#### Provided information ####
-- ==== Sys2Proof/Laws/Tab.lean ====
section
/-! SUPPORT. The laws of sparse tables: reading after writing, and the canonical form kept by every operation. -/
namespace Sys2Proof.Machine

variable {α : Type}

@[simp] theorem tab_get_nil (k : Nat) (d : α) : Tab.get ([] : Tab α) k d = d := rfl

/-- Skipping leading entries at or below k changes no value above k. -/
theorem tab_get_drop_above (m : Tab α) (k j : Nat) (d : α) (h : k < j) :
    Tab.get (m.dropWhile fun e => decide (e.1 ≤ k)) j d = Tab.get m j d := by
  induction m with
  | nil => rfl
  | cons e t ih =>
    obtain ⟨i, v⟩ := e
    by_cases hi : i ≤ k
    · rw [List.dropWhile_cons_of_pos (by simpa using hi), ih]
      simp only [Tab.get]
      rw [if_neg (by omega), if_neg (by omega)]
    · rw [List.dropWhile_cons_of_neg (by simpa using hi)]

/-- After skipping leading entries at or below k, nothing at or below k is listed before a larger key. -/
theorem tab_get_drop_below (m : Tab α) (k j : Nat) (d : α) (h : j ≤ k) :
    Tab.get (m.dropWhile fun e => decide (e.1 ≤ k)) j d = d := by
  induction m with
  | nil => rfl
  | cons e t ih =>
    obtain ⟨i, v⟩ := e
    by_cases hi : i ≤ k
    · rw [List.dropWhile_cons_of_pos (by simpa using hi), ih]
    · rw [List.dropWhile_cons_of_neg (by simpa using hi)]
      simp only [Tab.get]
      rw [if_neg (by omega), if_pos (by omega)]

variable [DecidableEq α]

/-- A key reads back what was written to it. -/
@[simp] theorem tab_get_set_same (m : Tab α) (k : Nat) (v d : α) : (m.set k v d).get k d = v := by
  induction m with
  | nil => by_cases h : v = d <;> simp [Tab.set, Tab.get, h]
  | cons e t ih =>
    obtain ⟨i, w⟩ := e
    simp only [Tab.set]
    split
    · split
      · next h1 h2 => simp only [Tab.get]; rw [if_neg (by omega), if_pos h1, h2]
      · simp [Tab.get]
    · split
      · split
        · next h => rw [tab_get_drop_below _ _ _ _ (Nat.le_refl k), h]
        · simp [Tab.get]
      · next h1 h2 => simp only [Tab.get]; rw [if_neg (by omega), if_neg h1, ih]

/-- A write leaves every other key alone. -/
theorem tab_get_set_other (m : Tab α) (k j : Nat) (v d c : α) (hj : j ≠ k) : (m.set k v d).get j c = m.get j c := by
  induction m with
  | nil =>
    simp only [Tab.set]
    split
    · rfl
    · simp only [Tab.get]; rw [if_neg (by omega)]; split <;> rfl
  | cons e t ih =>
    obtain ⟨i, w⟩ := e
    simp only [Tab.set]
    split
    · split
      · rfl
      · next h1 _ =>
        conv => lhs; unfold Tab.get
        rw [if_neg (by omega)]
        split
        · next h3 => simp only [Tab.get]; rw [if_neg (by omega), if_pos (by omega)]
        · rfl
    · split
      · next h1 h2 =>
        subst h2
        split
        · rcases Nat.lt_or_ge k j with h | h
          · rw [tab_get_drop_above _ _ _ _ h]; simp only [Tab.get]; rw [if_neg (by omega), if_neg (by omega)]
          · rw [tab_get_drop_below _ _ _ _ h]; simp only [Tab.get]; rw [if_neg (by omega), if_pos (by omega)]
        · simp only [Tab.get, if_neg (Ne.symm hj)]
      · simp only [Tab.get]; rw [ih]

/-- Reading any key after a write. -/
theorem tab_get_set (m : Tab α) (k j : Nat) (v d : α) : (m.set k v d).get j d = if j = k then v else m.get j d := by
  split
  · next h => subst h; simp
  · next h => exact tab_get_set_other m k j v d d h

@[simp] theorem tab_get_upd_same (m : Tab α) (k : Nat) (d : α) (f : α → α) : (m.upd k d f).get k d = f (m.get k d) := by
  simp [Tab.upd]

theorem tab_get_upd_other (m : Tab α) (k j : Nat) (d c : α) (f : α → α) (hj : j ≠ k) : (m.upd k d f).get j c = m.get j c :=
  tab_get_set_other m k j _ d c hj

/-! ### The canonical form -/

omit [DecidableEq α] in
theorem tab_rising_weaken (m : Tab α) (a b : Nat) (h : a ≤ b) (hm : m.risingFrom (some b) = true) :
    m.risingFrom (some a) = true := by
  cases m with
  | nil => rfl
  | cons e t =>
    obtain ⟨i, v⟩ := e
    simp only [Tab.risingFrom, Bool.and_eq_true, decide_eq_true_eq] at *
    exact ⟨by omega, hm.2⟩

omit [DecidableEq α] in
theorem tab_rising_none (m : Tab α) (b : Nat) (hm : m.risingFrom (some b) = true) : m.risingFrom none = true := by
  cases m with
  | nil => rfl
  | cons e t =>
    obtain ⟨i, v⟩ := e
    simp only [Tab.risingFrom, Bool.and_eq_true] at *
    exact ⟨trivial, hm.2⟩

omit [DecidableEq α] in
theorem tab_rising_drop (m : Tab α) (k : Nat) (hm : m.risingFrom (some k) = true) :
    (m.dropWhile fun e => decide (e.1 ≤ k)) = m := by
  cases m with
  | nil => rfl
  | cons e t =>
    obtain ⟨i, v⟩ := e
    simp only [Tab.risingFrom, Bool.and_eq_true, decide_eq_true_eq] at hm
    exact List.dropWhile_cons_of_neg (by simpa using hm.1)

/-- A write keeps the keys rising above a bound that its key lies above. -/
theorem tab_rising_set (m : Tab α) (k : Nat) (v d : α) (b : Option Nat) (hm : m.risingFrom b = true)
    (hb : ∀ x, b = some x → x < k) : (m.set k v d).risingFrom b = true := by
  induction m generalizing b with
  | nil =>
    simp only [Tab.set]
    split
    · rfl
    · cases b <;> simp [Tab.risingFrom]; exact hb _ rfl
  | cons e t ih =>
    obtain ⟨i, w⟩ := e
    simp only [Tab.risingFrom, Bool.and_eq_true] at hm
    simp only [Tab.set]
    split
    · split
      · simpa [Tab.risingFrom] using hm
      · next h1 _ =>
        simp only [Tab.risingFrom, Bool.and_eq_true, decide_eq_true_eq]
        refine ⟨?_, h1, hm.2⟩
        cases b <;> simp; exact hb _ rfl
    · split
      · next h1 h2 =>
        subst h2
        split
        · rw [tab_rising_drop t k hm.2]
          cases b with
          | none => exact tab_rising_none t k hm.2
          | some x => exact tab_rising_weaken t x k (by simpa using (Nat.le_of_lt (hb x rfl))) hm.2
        · simp only [Tab.risingFrom, Bool.and_eq_true]; exact hm
      · simp only [Tab.risingFrom, Bool.and_eq_true]
        exact ⟨hm.1, ih (some i) hm.2 (by intro x hx; cases hx; omega)⟩

theorem tab_all_set (m : Tab α) (k : Nat) (v d : α) (h : m.all (fun e => e.2 ≠ d) = true) :
    (m.set k v d).all (fun e => e.2 ≠ d) = true := by
  induction m with
  | nil => simp only [Tab.set]; split <;> simp_all
  | cons e t ih =>
    obtain ⟨i, w⟩ := e
    simp only [List.all_cons, Bool.and_eq_true] at h
    simp only [Tab.set]
    split
    · split
      · simp only [List.all_cons, Bool.and_eq_true]; exact h
      · next hv => simp only [List.all_cons, Bool.and_eq_true, decide_eq_true_eq]; exact ⟨hv, by simpa using h⟩
    · split
      · split
        · exact List.all_eq_true.mpr fun x hx => List.all_eq_true.mp h.2 x (List.dropWhile_subset _ hx)
        · next hv => simp only [List.all_cons, Bool.and_eq_true, decide_eq_true_eq]; exact ⟨hv, h.2⟩
      · simp only [List.all_cons, Bool.and_eq_true]; exact ⟨h.1, ih h.2⟩

/-- A write keeps the canonical form. -/
theorem tab_wf_set (m : Tab α) (k : Nat) (v d : α) (h : m.wf d = true) : (m.set k v d).wf d = true := by
  simp only [Tab.wf, Bool.and_eq_true] at *
  exact ⟨tab_rising_set m k v d none h.1 (by simp), tab_all_set m k v d h.2⟩

/-- A change of one value keeps the canonical form. -/
theorem tab_wf_upd (m : Tab α) (k : Nat) (d : α) (f : α → α) (h : m.wf d = true) : (m.upd k d f).wf d = true :=
  tab_wf_set m k _ d h

omit [DecidableEq α] in
theorem tab_rising_filter (m : Tab α) (p : Nat × α → Bool) (b : Option Nat) (h : m.risingFrom b = true) :
    Tab.risingFrom (m.filter p) b = true := by
  induction m generalizing b with
  | nil => rfl
  | cons e t ih =>
    obtain ⟨i, w⟩ := e
    simp only [Tab.risingFrom, Bool.and_eq_true] at h
    by_cases hp : p (i, w) = true
    · rw [List.filter_cons_of_pos hp]
      simp only [Tab.risingFrom, Bool.and_eq_true]
      exact ⟨h.1, ih (some i) h.2⟩
    · rw [List.filter_cons_of_neg hp]
      refine ih b ?_
      cases b with
      | none => exact tab_rising_none t i h.2
      | some x => exact tab_rising_weaken t x i (by simpa using (Nat.le_of_lt (by simpa using h.1))) h.2

/-- Dropping entries keeps the canonical form. -/
theorem tab_wf_filter (m : Tab α) (p : Nat × α → Bool) (d : α) (h : m.wf d = true) : Tab.wf (m.filter p) d = true := by
  simp only [Tab.wf, Bool.and_eq_true] at *
  exact ⟨tab_rising_filter m p none h.1,
    List.all_eq_true.mpr fun x hx => List.all_eq_true.mp h.2 x (List.mem_of_mem_filter hx)⟩

omit [DecidableEq α] in
theorem tab_rising_map (m : Tab α) (f : Nat → α → α) (b : Option Nat) (h : m.risingFrom b = true) :
    Tab.risingFrom (m.map fun e => (e.1, f e.1 e.2)) b = true := by
  induction m generalizing b with
  | nil => rfl
  | cons e t ih =>
    obtain ⟨i, w⟩ := e
    simp only [Tab.risingFrom, Bool.and_eq_true] at h
    simp only [List.map_cons, Tab.risingFrom, Bool.and_eq_true]
    exact ⟨h.1, ih (some i) h.2⟩

/-- A change of every value keeps the canonical form. -/
theorem tab_wf_mapV (m : Tab α) (d : α) (f : Nat → α → α) (h : m.wf d = true) : (m.mapV d f).wf d = true := by
  simp only [Tab.wf, Bool.and_eq_true] at *
  refine ⟨tab_rising_filter _ _ none (tab_rising_map m f none h.1), ?_⟩
  exact List.all_eq_true.mpr fun x hx => by simpa [Tab.mapV] using (List.mem_filter.mp hx).2

/-- The empty table is canonical. -/
@[simp] theorem tab_wf_nil (d : α) : Tab.wf ([] : Tab α) d = true := rfl

end Sys2Proof.Machine
end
####
_Task description_
Could you restate word for word the lines above from the one containing "key alone. -/" through the one containing "j with h | h", both included, and nothing else?

_Written answer_
/-- A write leaves every other key alone. -/
theorem tab_get_set_other (m : Tab α) (k j : Nat) (v d c : α) (hj : j ≠ k) : (m.set k v d).get j c = m.get j c := by
  induction m with
  | nil =>
    simp only [Tab.set]
    split
    · rfl
    · simp only [Tab.get]; rw [if_neg (by omega)]; split <;> rfl
  | cons e t ih =>
    obtain ⟨i, w⟩ := e
    simp only [Tab.set]
    split
    · split
      · rfl
      · next h1 _ =>
        conv => lhs; unfold Tab.get
        rw [if_neg (by omega)]
        split
        · next h3 => simp only [Tab.get]; rw [if_neg (by omega), if_pos (by omega)]
        · rfl
    · split
      · next h1 h2 =>
        subst h2
        split
        · rcases Nat.lt_or_ge k j with h | h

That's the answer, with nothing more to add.